- Opening Delimiter -
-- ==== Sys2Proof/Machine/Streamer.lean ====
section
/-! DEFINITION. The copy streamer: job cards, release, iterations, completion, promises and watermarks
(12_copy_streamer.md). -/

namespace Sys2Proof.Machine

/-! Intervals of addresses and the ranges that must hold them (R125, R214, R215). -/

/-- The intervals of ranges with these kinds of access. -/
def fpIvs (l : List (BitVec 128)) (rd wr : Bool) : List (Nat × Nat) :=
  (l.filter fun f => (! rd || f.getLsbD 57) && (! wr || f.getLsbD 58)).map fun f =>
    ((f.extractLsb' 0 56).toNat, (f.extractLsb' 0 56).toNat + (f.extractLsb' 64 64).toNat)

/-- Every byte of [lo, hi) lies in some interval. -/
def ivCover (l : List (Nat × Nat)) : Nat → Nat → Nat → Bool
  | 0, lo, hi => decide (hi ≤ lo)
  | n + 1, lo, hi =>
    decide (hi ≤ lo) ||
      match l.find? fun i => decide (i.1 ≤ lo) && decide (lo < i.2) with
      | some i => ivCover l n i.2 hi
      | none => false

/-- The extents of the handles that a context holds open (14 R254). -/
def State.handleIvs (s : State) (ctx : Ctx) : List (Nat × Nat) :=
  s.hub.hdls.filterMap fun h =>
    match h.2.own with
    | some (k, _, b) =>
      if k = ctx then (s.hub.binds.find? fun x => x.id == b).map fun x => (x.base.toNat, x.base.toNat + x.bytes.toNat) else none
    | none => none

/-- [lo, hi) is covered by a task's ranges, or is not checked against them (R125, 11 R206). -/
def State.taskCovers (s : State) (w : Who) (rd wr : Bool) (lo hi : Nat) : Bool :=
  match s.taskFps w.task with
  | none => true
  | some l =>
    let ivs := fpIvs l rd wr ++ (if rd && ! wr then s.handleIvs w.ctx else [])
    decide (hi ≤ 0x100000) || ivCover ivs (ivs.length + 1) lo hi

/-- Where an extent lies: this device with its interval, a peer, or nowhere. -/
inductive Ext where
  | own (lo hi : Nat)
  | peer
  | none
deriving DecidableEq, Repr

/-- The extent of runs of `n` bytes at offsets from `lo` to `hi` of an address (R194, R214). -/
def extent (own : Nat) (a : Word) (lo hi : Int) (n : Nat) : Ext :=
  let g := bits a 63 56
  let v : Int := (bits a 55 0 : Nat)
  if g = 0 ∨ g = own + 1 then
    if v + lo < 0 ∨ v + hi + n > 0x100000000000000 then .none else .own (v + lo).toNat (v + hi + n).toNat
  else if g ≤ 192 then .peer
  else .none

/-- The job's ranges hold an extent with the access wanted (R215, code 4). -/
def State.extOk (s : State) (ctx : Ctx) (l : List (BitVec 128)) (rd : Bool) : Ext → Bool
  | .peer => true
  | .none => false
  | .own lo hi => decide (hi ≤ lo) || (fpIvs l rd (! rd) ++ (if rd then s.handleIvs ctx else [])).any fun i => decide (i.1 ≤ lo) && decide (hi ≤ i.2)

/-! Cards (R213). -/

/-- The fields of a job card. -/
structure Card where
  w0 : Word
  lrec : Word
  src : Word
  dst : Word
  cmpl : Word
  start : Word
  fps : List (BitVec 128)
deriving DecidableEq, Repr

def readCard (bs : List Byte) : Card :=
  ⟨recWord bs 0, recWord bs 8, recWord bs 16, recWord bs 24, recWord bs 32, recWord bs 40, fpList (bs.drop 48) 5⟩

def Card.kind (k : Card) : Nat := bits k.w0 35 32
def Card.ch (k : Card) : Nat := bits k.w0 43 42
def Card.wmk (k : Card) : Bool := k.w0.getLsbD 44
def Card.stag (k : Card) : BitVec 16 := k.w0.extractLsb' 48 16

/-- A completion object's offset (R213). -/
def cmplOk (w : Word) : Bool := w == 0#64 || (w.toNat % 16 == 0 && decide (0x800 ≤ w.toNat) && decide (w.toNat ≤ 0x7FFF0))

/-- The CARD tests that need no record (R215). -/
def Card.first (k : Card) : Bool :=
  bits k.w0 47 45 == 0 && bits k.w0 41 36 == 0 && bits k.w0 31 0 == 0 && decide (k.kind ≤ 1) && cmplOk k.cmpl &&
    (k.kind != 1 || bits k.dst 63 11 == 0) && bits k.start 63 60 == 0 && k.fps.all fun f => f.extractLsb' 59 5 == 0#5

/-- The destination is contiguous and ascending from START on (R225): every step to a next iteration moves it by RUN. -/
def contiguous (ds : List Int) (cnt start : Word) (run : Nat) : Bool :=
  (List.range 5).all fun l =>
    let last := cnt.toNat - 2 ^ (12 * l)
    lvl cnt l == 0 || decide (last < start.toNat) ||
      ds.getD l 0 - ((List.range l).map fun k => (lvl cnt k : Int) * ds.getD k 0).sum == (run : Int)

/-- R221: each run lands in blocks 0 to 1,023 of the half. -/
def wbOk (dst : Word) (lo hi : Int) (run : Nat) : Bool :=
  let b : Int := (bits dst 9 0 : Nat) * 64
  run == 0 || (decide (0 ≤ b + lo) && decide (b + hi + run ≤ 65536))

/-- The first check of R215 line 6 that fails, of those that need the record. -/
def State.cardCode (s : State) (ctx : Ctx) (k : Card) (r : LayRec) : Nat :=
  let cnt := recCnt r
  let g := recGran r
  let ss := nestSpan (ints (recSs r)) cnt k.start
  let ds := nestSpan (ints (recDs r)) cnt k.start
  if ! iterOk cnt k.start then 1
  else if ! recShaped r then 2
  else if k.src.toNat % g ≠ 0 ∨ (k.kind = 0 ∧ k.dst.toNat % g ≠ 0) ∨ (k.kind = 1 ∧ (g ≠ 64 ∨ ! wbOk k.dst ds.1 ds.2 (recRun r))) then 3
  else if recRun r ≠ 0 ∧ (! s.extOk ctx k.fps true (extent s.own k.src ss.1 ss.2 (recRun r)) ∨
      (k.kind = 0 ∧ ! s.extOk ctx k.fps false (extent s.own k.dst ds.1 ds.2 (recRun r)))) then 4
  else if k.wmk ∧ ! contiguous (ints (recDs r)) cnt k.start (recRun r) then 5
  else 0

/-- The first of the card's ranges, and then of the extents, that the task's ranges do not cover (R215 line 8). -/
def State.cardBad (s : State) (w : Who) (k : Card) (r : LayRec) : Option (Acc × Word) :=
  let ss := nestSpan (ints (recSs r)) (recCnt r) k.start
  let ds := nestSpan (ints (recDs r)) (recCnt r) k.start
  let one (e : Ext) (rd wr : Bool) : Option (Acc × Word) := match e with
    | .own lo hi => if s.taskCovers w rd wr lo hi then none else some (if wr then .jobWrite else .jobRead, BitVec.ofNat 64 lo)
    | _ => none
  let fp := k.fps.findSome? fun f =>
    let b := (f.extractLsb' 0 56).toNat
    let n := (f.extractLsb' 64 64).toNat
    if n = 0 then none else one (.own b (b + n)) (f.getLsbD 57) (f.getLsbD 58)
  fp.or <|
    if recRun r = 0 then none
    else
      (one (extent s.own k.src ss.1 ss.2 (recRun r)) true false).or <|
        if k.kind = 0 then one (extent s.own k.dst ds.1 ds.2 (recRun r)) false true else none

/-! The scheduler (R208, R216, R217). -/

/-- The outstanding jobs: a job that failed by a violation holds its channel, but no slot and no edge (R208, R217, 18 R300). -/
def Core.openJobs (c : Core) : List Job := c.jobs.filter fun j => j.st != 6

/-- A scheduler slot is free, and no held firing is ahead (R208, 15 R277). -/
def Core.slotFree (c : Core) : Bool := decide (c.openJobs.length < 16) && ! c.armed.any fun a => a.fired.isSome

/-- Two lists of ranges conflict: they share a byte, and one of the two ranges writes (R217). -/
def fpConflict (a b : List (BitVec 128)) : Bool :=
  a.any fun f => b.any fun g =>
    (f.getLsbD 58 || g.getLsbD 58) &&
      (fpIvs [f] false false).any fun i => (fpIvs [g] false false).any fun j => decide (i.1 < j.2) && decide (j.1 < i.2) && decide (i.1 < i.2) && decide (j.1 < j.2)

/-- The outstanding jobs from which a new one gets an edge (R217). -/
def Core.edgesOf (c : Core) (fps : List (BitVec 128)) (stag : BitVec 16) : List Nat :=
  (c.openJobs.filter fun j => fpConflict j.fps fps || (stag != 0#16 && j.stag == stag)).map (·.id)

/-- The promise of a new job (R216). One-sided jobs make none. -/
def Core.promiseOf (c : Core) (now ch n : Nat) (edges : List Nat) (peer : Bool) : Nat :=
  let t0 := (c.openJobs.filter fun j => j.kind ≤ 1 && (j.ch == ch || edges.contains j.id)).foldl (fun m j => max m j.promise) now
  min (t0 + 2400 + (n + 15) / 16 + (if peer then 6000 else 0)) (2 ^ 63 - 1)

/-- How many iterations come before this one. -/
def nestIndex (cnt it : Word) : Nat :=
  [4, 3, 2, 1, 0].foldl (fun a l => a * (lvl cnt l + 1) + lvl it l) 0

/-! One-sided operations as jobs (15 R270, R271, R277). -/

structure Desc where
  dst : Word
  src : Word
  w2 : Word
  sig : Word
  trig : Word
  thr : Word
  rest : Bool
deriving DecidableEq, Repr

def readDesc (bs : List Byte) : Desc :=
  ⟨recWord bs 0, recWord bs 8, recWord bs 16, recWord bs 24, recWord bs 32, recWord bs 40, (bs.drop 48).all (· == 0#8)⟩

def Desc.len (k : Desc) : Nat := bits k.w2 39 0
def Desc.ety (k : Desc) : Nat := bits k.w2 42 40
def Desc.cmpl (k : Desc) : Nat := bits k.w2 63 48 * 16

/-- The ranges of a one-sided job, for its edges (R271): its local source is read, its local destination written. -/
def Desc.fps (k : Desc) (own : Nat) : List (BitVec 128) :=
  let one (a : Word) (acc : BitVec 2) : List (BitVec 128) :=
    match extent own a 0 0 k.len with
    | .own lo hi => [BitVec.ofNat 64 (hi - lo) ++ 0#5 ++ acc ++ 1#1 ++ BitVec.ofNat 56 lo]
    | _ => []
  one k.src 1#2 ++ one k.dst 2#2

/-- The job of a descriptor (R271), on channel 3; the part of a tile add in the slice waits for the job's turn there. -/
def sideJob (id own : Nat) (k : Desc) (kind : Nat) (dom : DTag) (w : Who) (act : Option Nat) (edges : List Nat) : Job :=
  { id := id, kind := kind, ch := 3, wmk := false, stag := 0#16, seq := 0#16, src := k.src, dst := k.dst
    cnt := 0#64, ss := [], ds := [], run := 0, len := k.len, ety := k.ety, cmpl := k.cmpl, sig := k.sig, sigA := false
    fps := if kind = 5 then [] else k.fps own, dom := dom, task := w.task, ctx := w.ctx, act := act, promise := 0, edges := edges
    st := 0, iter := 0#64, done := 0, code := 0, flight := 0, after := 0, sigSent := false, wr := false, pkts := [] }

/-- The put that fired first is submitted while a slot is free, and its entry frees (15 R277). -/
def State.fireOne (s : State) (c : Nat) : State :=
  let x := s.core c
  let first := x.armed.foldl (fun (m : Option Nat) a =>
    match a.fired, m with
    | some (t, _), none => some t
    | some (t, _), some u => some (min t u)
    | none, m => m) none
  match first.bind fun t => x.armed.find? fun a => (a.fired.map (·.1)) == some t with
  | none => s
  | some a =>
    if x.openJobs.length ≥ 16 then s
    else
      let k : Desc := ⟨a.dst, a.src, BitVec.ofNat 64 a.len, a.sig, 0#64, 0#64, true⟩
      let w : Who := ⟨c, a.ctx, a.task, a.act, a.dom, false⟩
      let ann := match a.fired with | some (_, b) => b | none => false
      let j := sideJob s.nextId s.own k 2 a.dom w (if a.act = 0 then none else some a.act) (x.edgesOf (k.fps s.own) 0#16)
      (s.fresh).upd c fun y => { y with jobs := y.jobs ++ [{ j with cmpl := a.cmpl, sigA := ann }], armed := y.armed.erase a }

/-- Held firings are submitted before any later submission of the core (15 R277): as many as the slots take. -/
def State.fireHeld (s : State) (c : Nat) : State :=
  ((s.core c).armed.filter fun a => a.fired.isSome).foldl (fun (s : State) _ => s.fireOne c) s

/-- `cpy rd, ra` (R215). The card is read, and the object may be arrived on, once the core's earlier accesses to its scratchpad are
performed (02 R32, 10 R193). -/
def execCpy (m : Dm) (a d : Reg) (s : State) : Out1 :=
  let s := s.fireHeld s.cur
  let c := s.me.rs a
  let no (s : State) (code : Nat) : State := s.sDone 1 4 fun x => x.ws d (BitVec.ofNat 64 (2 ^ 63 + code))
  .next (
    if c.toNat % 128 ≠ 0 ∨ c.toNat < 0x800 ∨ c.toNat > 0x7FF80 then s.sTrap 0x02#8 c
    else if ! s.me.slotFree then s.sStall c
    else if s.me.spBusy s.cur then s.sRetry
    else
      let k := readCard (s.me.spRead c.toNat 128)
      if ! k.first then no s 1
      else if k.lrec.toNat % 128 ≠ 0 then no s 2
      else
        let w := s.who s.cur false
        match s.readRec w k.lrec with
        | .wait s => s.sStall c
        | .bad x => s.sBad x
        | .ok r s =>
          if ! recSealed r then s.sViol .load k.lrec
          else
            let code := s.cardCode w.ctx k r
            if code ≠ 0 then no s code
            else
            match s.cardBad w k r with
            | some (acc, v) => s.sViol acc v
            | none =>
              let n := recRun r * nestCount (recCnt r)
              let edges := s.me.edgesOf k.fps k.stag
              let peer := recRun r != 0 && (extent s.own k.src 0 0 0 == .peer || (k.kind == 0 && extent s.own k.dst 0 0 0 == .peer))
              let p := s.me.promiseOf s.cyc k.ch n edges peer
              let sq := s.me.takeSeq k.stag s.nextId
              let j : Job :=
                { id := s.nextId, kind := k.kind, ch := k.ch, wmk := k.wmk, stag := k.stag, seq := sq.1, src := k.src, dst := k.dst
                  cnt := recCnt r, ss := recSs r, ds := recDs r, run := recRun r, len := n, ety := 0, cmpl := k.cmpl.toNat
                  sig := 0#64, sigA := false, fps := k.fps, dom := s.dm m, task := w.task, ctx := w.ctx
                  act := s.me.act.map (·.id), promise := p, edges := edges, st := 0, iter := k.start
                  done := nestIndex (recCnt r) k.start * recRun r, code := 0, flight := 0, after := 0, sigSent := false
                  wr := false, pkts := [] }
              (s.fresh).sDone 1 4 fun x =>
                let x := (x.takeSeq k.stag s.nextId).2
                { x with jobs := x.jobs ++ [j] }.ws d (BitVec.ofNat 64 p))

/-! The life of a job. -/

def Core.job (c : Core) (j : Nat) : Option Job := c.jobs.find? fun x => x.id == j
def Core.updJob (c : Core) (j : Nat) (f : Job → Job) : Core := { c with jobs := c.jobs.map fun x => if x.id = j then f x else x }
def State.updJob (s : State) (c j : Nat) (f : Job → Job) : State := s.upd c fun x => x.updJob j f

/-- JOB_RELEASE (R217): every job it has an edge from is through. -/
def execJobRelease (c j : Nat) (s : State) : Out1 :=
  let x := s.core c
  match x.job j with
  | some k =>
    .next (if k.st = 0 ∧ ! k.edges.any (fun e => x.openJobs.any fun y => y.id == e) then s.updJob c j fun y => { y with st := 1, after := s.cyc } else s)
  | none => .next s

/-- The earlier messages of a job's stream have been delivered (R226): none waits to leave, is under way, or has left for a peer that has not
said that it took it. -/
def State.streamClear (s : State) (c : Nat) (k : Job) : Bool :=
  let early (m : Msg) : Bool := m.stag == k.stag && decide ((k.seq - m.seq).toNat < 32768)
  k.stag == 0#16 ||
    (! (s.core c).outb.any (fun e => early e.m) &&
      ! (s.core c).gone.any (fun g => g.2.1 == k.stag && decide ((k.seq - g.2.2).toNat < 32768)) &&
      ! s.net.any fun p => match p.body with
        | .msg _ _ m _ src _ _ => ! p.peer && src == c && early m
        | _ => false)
- Closing Delimiter -
TASK DETAILS
Look above for the line holding "def Core.slotFree (c" and the line holding "def fpConflict (a", then output exactly those two lines and every line between them, nothing more.

ANSWER SPACE
def Core.slotFree (c : Core) : Bool := decide (c.openJobs.length < 16) && ! c.armed.any fun a => a.fired.isSome

/-- Two lists of ranges conflict: they share a byte, and one of the two ranges writes (R217). -/
def fpConflict (a b : List (BitVec 128)) : Bool :=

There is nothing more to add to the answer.